+++ INPUT FOR THIS TASK

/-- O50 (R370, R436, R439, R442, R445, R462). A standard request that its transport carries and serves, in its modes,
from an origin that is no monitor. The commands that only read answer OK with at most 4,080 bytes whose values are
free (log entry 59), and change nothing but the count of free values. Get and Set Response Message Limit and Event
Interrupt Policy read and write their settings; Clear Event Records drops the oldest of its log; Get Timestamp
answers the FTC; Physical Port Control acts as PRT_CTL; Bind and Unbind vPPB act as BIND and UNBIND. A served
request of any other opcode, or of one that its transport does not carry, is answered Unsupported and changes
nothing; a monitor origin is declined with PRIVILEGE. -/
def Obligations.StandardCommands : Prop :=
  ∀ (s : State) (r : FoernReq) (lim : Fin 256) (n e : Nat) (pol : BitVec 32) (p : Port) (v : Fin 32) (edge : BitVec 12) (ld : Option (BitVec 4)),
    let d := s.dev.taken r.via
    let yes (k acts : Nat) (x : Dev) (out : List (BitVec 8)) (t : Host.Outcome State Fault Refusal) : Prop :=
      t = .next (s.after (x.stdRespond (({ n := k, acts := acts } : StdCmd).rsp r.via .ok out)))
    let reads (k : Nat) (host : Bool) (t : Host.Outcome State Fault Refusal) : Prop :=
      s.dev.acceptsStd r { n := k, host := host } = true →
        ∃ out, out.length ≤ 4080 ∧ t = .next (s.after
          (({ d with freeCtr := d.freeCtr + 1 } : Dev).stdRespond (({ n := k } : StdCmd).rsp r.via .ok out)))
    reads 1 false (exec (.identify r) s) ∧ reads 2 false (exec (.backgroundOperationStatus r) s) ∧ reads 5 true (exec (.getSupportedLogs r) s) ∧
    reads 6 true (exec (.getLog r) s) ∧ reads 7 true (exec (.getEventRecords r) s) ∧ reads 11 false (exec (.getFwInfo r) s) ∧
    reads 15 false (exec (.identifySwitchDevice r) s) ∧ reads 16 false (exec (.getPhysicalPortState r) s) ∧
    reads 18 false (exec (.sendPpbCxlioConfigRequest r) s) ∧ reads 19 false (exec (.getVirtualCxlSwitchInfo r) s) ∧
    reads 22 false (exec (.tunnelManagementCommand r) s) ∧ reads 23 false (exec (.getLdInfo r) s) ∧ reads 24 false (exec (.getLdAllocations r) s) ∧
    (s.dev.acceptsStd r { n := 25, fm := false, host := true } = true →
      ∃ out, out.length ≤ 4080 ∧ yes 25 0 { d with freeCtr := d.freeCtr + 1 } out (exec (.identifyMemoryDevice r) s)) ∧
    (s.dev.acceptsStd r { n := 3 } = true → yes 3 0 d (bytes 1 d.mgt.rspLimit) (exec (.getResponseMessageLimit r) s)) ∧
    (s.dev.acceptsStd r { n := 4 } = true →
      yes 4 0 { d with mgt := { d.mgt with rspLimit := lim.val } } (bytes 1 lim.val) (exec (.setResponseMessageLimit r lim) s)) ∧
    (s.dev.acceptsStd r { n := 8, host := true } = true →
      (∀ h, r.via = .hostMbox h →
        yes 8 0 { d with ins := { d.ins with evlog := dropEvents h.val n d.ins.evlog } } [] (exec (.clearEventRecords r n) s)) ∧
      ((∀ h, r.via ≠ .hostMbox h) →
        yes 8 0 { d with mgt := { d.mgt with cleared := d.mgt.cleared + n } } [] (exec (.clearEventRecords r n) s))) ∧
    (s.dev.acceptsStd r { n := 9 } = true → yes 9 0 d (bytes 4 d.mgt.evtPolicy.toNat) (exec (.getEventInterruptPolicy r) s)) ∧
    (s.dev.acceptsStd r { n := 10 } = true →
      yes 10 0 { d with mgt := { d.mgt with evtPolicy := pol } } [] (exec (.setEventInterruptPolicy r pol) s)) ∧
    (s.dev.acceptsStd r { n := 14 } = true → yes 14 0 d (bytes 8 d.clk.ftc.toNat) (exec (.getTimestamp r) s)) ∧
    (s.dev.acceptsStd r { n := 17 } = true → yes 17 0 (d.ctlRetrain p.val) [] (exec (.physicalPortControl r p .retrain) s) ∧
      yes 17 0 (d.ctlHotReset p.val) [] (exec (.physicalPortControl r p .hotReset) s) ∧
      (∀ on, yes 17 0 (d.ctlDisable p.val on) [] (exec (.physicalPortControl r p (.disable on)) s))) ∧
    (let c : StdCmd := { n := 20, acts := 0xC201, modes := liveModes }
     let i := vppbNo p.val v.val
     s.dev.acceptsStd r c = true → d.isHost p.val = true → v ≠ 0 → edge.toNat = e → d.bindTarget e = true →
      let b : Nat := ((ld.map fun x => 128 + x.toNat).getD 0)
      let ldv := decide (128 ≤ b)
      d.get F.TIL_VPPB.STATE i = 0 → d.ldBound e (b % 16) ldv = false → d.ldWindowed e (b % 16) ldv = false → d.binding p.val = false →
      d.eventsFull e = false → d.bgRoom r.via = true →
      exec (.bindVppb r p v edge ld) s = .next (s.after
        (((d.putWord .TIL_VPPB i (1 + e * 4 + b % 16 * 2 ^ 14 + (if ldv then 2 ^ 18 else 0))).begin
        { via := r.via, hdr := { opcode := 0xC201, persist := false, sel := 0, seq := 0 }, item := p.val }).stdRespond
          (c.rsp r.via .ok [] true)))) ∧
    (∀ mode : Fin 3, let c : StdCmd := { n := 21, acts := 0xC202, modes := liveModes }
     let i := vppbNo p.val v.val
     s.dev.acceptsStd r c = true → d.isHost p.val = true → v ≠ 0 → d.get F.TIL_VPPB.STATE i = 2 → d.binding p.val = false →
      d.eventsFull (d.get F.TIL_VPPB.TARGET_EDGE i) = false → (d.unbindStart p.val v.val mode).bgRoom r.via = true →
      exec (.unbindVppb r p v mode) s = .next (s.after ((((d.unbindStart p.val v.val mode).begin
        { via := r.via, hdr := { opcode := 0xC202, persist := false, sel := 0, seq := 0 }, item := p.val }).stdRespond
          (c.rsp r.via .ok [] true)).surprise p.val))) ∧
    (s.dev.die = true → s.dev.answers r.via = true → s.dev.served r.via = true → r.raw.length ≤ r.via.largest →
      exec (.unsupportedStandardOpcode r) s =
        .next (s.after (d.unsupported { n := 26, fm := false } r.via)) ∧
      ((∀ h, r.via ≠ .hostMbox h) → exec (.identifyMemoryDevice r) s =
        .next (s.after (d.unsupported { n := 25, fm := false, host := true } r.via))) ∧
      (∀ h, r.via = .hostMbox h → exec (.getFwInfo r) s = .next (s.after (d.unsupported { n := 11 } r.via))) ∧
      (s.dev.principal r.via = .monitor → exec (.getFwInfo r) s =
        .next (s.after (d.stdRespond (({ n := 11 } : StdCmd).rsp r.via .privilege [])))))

++++++

▶ **REQUIREMENT**: Copy all the entries verbatim.

▶ **COMPLETED EXERCISE**:
/-- O50 (R370, R436, R439, R442, R445, R462). A standard request that its transport carries and serves, in its modes,
from an origin that is no monitor. The commands that only read answer OK with at most 4,080 bytes whose values are
free (log entry 59), and change nothing but the count of free values. Get and Set Response Message Limit and Event
Interrupt Policy read and write their settings; Clear Event Records drops the oldest of its log; Get Timestamp
answers the FTC; Physical Port Control acts as PRT_CTL; Bind and Unbind vPPB act as BIND and UNBIND. A served
request of any other opcode, or of one that its transport does not carry, is answered Unsupported and changes
nothing; a monitor origin is declined with PRIVILEGE. -/
def Obligations.StandardCommands : Prop :=
  ∀ (s : State) (r : FoernReq) (lim : Fin 256) (n e : Nat) (pol : BitVec 32) (p : Port) (v : Fin 32) (edge : BitVec 12) (ld : Option (BitVec 4)),
    let d := s.dev.taken r.via
    let yes (k acts : Nat) (x : Dev) (out : List (BitVec 8)) (t : Host.Outcome State Fault Refusal) : Prop :=
      t = .next (s.after (x.stdRespond (({ n := k, acts := acts } : StdCmd).rsp r.via .ok out)))
    let reads (k : Nat) (host : Bool) (t : Host.Outcome State Fault Refusal) : Prop :=
      s.dev.acceptsStd r { n := k, host := host } = true →
        ∃ out, out.length ≤ 4080 ∧ t = .next (s.after
          (({ d with freeCtr := d.freeCtr + 1 } : Dev).stdRespond (({ n := k } : StdCmd).rsp r.via .ok out)))
    reads 1 false (exec (.identify r) s) ∧ reads 2 false (exec (.backgroundOperationStatus r) s) ∧ reads 5 true (exec (.getSupportedLogs r) s) ∧
    reads 6 true (exec (.getLog r) s) ∧ reads 7 true (exec (.getEventRecords r) s) ∧ reads 11 false (exec (.getFwInfo r) s) ∧
    reads 15 false (exec (.identifySwitchDevice r) s) ∧ reads 16 false (exec (.getPhysicalPortState r) s) ∧
    reads 18 false (exec (.sendPpbCxlioConfigRequest r) s) ∧ reads 19 false (exec (.getVirtualCxlSwitchInfo r) s) ∧
    reads 22 false (exec (.tunnelManagementCommand r) s) ∧ reads 23 false (exec (.getLdInfo r) s) ∧ reads 24 false (exec (.getLdAllocations r) s) ∧
    (s.dev.acceptsStd r { n := 25, fm := false, host := true } = true →
      ∃ out, out.length ≤ 4080 ∧ yes 25 0 { d with freeCtr := d.freeCtr + 1 } out (exec (.identifyMemoryDevice r) s)) ∧
    (s.dev.acceptsStd r { n := 3 } = true → yes 3 0 d (bytes 1 d.mgt.rspLimit) (exec (.getResponseMessageLimit r) s)) ∧
    (s.dev.acceptsStd r { n := 4 } = true →
      yes 4 0 { d with mgt := { d.mgt with rspLimit := lim.val } } (bytes 1 lim.val) (exec (.setResponseMessageLimit r lim) s)) ∧
    (s.dev.acceptsStd r { n := 8, host := true } = true →
      (∀ h, r.via = .hostMbox h →
        yes 8 0 { d with ins := { d.ins with evlog := dropEvents h.val n d.ins.evlog } } [] (exec (.clearEventRecords r n) s)) ∧
      ((∀ h, r.via ≠ .hostMbox h) →
        yes 8 0 { d with mgt := { d.mgt with cleared := d.mgt.cleared + n } } [] (exec (.clearEventRecords r n) s))) ∧
    (s.dev.acceptsStd r { n := 9 } = true → yes 9 0 d (bytes 4 d.mgt.evtPolicy.toNat) (exec (.getEventInterruptPolicy r) s)) ∧
    (s.dev.acceptsStd r { n := 10 } = true →
      yes 10 0 { d with mgt := { d.mgt with evtPolicy := pol } } [] (exec (.setEventInterruptPolicy r pol) s)) ∧
    (s.dev.acceptsStd r { n := 14 } = true → yes 14 0 d (bytes 8 d.clk.ftc.toNat) (exec (.getTimestamp r) s)) ∧
    (s.dev.acceptsStd r { n := 17 } = true → yes 17 0 (d.ctlRetrain p.val) [] (exec (.physicalPortControl r p .retrain) s) ∧
      yes 17 0 (d.ctlHotReset p.val) [] (exec (.physicalPortControl r p .hotReset) s) ∧
      (∀ on, yes 17 0 (d.ctlDisable p.val on) [] (exec (.physicalPortControl r p (.disable on)) s))) ∧
    (let c : StdCmd := { n := 20, acts := 0xC201, modes := liveModes }
     let i := vppbNo p.val v.val
     s.dev.acceptsStd r c = true → d.isHost p.val = true → v ≠ 0 → edge.toNat = e → d.bindTarget e = true →
      let b : Nat := ((ld.map fun x => 128 + x.toNat).getD 0)
      let ldv := decide (128 ≤ b)
      d.get F.TIL_VPPB.STATE i = 0 → d.ldBound e (b % 16) ldv = false → d.ldWindowed e (b % 16) ldv = false → d.binding p.val = false →
      d.eventsFull e = false → d.bgRoom r.via = true →
      exec (.bindVppb r p v edge ld) s = .next (s.after
        (((d.putWord .TIL_VPPB i (1 + e * 4 + b % 16 * 2 ^ 14 + (if ldv then 2 ^ 18 else 0))).begin
        { via := r.via, hdr := { opcode := 0xC201, persist := false, sel := 0, seq := 0 }, item := p.val }).stdRespond
          (c.rsp r.via .ok [] true)))) ∧
    (∀ mode : Fin 3, let c : StdCmd := { n := 21, acts := 0xC202, modes := liveModes }
     let i := vppbNo p.val v.val
     s.dev.acceptsStd r c = true → d.isHost p.val = true → v ≠ 0 → d.get F.TIL_VPPB.STATE i = 2 → d.binding p.val = false →
      d.eventsFull (d.get F.TIL_VPPB.TARGET_EDGE i) = false → (d.unbindStart p.val v.val mode).bgRoom r.via = true →
      exec (.unbindVppb r p v mode) s = .next (s.after ((((d.unbindStart p.val v.val mode).begin
        { via := r.via, hdr := { opcode := 0xC202, persist := false, sel := 0, seq := 0 }, item := p.val }).stdRespond
          (c.rsp r.via .ok [] true)).surprise p.val))) ∧
    (s.dev.die = true → s.dev.answers r.via = true → s.dev.served r.via = true → r.raw.length ≤ r.via.largest →
      exec (.unsupportedStandardOpcode r) s =
        .next (s.after (d.unsupported { n := 26, fm := false } r.via)) ∧
      ((∀ h, r.via ≠ .hostMbox h) → exec (.identifyMemoryDevice r) s =
        .next (s.after (d.unsupported { n := 25, fm := false, host := true } r.via))) ∧
      (∀ h, r.via = .hostMbox h → exec (.getFwInfo r) s = .next (s.after (d.unsupported { n := 11 } r.via))) ∧
      (s.dev.principal r.via = .monitor → exec (.getFwInfo r) s =
        .next (s.after (d.stdRespond (({ n := 11 } : StdCmd).rsp r.via .privilege [])))))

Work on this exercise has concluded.